Prompt - Using the data below, copy each line that includes the word "sill".
== Study material ==
-- ==== Sys2Proof/Machine/Place.lean ====
section
/-! DEFINITION. The dispatcher, the placers and the governors at work: readiness and rank, placement, starting and
ending instances, tiles, rings, meters, deadlines and completion records (R137-R159, R161, R443, R444), with their
events. -/

namespace Sys2Proof.Machine

/-! ### Readiness and rank (R139, R140) -/

/-- A dependence is satisfied: kept outcomes count when their record is written, others at once. -/
def depDone (s : State) (sp d : Nat) : Bool :=
  match (AMap.getD s.disp.outcomes sp []).find? (fun e => e.1 == d) with
  | some (_, r) => r.isSome
  | none => true

/-- A dependence has completed unhealthy. -/
def depSick (s : State) (sp d : Nat) : Bool :=
  match (AMap.getD s.disp.outcomes sp []).find? (fun e => e.1 == d) with
  | some (_, some u) => u
  | some (_, none) => false
  | none => false

/-- A strict launch of which a dependence completed unhealthy. -/
def struck (s : State) (l : Launch) : Bool := l.strict && l.deps.any (depSick s l.space)

/-- A cluster that a placer may grant. -/
def grantable (s : State) (cl : Nat) : Bool :=
  healthy s cl && (s.cluster cl).holder.isNone && (s.die (cl / 32)).running && (s.die (cl / 32)).phase == 0

/-- The first n grantable clusters (log 31). -/
def freeClusters (s : State) (n : Nat) : List Nat := ((List.range Config.clusters).filter (grantable s)).take n

/-- Something of the launch has been placed: it has become ready and stays so. -/
def launchBegun (l : Launch) : Bool :=
  match AMap.get l.nodes 0 with
  | some n => n.firstStart != 0
  | none => false

/-- The free healthy clusters hold the minimum placement of the root. -/
def rootFits (s : State) (l : Launch) : Bool :=
  decide (minClusters l.nodes 8 0 ≤ (freeClusters s (minClusters l.nodes 8 0)).length)

/-- R140: dependences, start and room (log 116). -/
def launchReady (s : State) (l : Launch) : Bool :=
  !l.done && !l.aborted && !struck s l && decide (l.start ≤ s.time.tick) && l.deps.all (depDone s l.space) &&
    (launchBegun l || rootFits s l)

/-- The topmost charter of the tree, from `i` up, whose missed action has struck (R143). -/
def struckBy (l : Launch) : Nat → Nat → Option Node
  | 0, _ => none
  | f + 1, i =>
    match AMap.get l.nodes i with
    | none => none
    | some n =>
      match (match n.parent with
        | some p => struckBy l f p
        | none => none) with
      | some m => some m
      | none => if n.missApplied then some n else none

/-- A charter runs late (R140). -/
def isLate (l : Launch) (i : Nat) : Bool :=
  match struckBy l 8 i with
  | some n => n.missed == 0
  | none => false

/-- The rank of a charter as one number: late last, then deadline, seq, space, place in the tree. -/
def rankOf (l : Launch) (i : Nat) (n : Node) : Nat :=
  ((((if isLate l i then 1 else 0) * 2 ^ 64 + n.deadline) * 2 ^ 32 + l.seq) * 2 ^ 16 + l.space) * 2 ^ 16 + i

/-- A unit that is placed as a whole: a stage outside a pipeline, or a pipeline (R142). -/
def isUnit (l : Launch) (n : Node) : Bool :=
  n.kind == 2 || (n.kind == 3 && (match n.parent with
    | some p => (match AMap.get l.nodes p with
      | some m => m.kind != 2
      | none => true)
    | none => true))

/-- The units that wait for placement, best rank first, as (launch, charter). -/
def waitingUnits (s : State) : List (Nat × Nat) :=
  let xs := s.disp.launches.flatMap (fun e =>
    if launchReady s e.2 then
      e.2.nodes.filterMap (fun q =>
        if isUnit e.2 q.2 && !q.2.placed && !q.2.complete && !q.2.ending then some (rankOf e.2 q.1 q.2, (e.1, q.1)) else none)
    else [])
  (sortBy Prod.fst xs).map Prod.snd

/-! ### Placement (R142-R148) -/

/-- Every budget of a charter and its ancestors allows n more clusters (R152). -/
def budgetAllows (s : State) (lid i n : Nat) : Bool :=
  (ancestors s lid i).all (fun p => match s.node p.1 p.2 with
    | some x => decide (x.usedCores + 8 * n ≤ x.cores) && decide ((x.usedCores + 8 * n) * corePool ≤ x.pool)
    | none => true)

/-- A core as a placer leaves it: the partition word, the sill, full tags, open shutters, the function table of R399,
a raised blind. -/
def grantCore (x : Core) (part : Word) : Core :=
  { x with part := part, sill := BitVec.ofNat 64 (codeEnd part), emptyTags := [], shutters := [], fns := Core.reset.fns,
           imaged := [], beta := none, lowered := false }

/-- Grant one cluster to a stage and to those placed at once with it. -/
def grantCluster (lid i : Nat) (also : List Nat) (part : Word) (s : State) (cl : Nat) : State :=
  let s1 := s.modCluster cl (fun x =>
    { x with holder := some (lid, i), also := also, lmap := [], sampleAt := s.time.cycle + 4096 })
  (List.range 8).foldl (fun s p => s.modCore (coreAt cl p) (fun x => grantCore x part)) s1

/-- Count n clusters on a charter and its ancestors; the first placement sets start (R444). -/
def countClusters (s : State) (lid i n : Nat) : State :=
  (ancestors s lid i).foldl (fun s p => s.modNode p.1 p.2 (fun x =>
    { x with usedCores := x.usedCores + 8 * n, firstStart := if x.firstStart = 0 then s.time.tick else x.firstStart })) s

/-- Stages of a launch whose output ring is `a`. -/
def producers (s : State) (lid a : Nat) : List Node :=
  match AMap.get s.disp.launches lid with
  | some l => (AMap.vals l.nodes).filter (fun n => (stageRings n).2 == a && a != 0)
  | none => []

def consumers (s : State) (lid a : Nat) : List Node :=
  match AMap.get s.disp.launches lid with
  | some l => (AMap.vals l.nodes).filter (fun n => (stageRings n).1 == a && a != 0)
  | none => []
===
Exercise answer -
/-- A core as a placer leaves it: the partition word, the sill, full tags, open shutters, the function table of R399,
  { x with part := part, sill := BitVec.ofNat 64 (codeEnd part), emptyTags := [], shutters := [], fns := Core.reset.fns,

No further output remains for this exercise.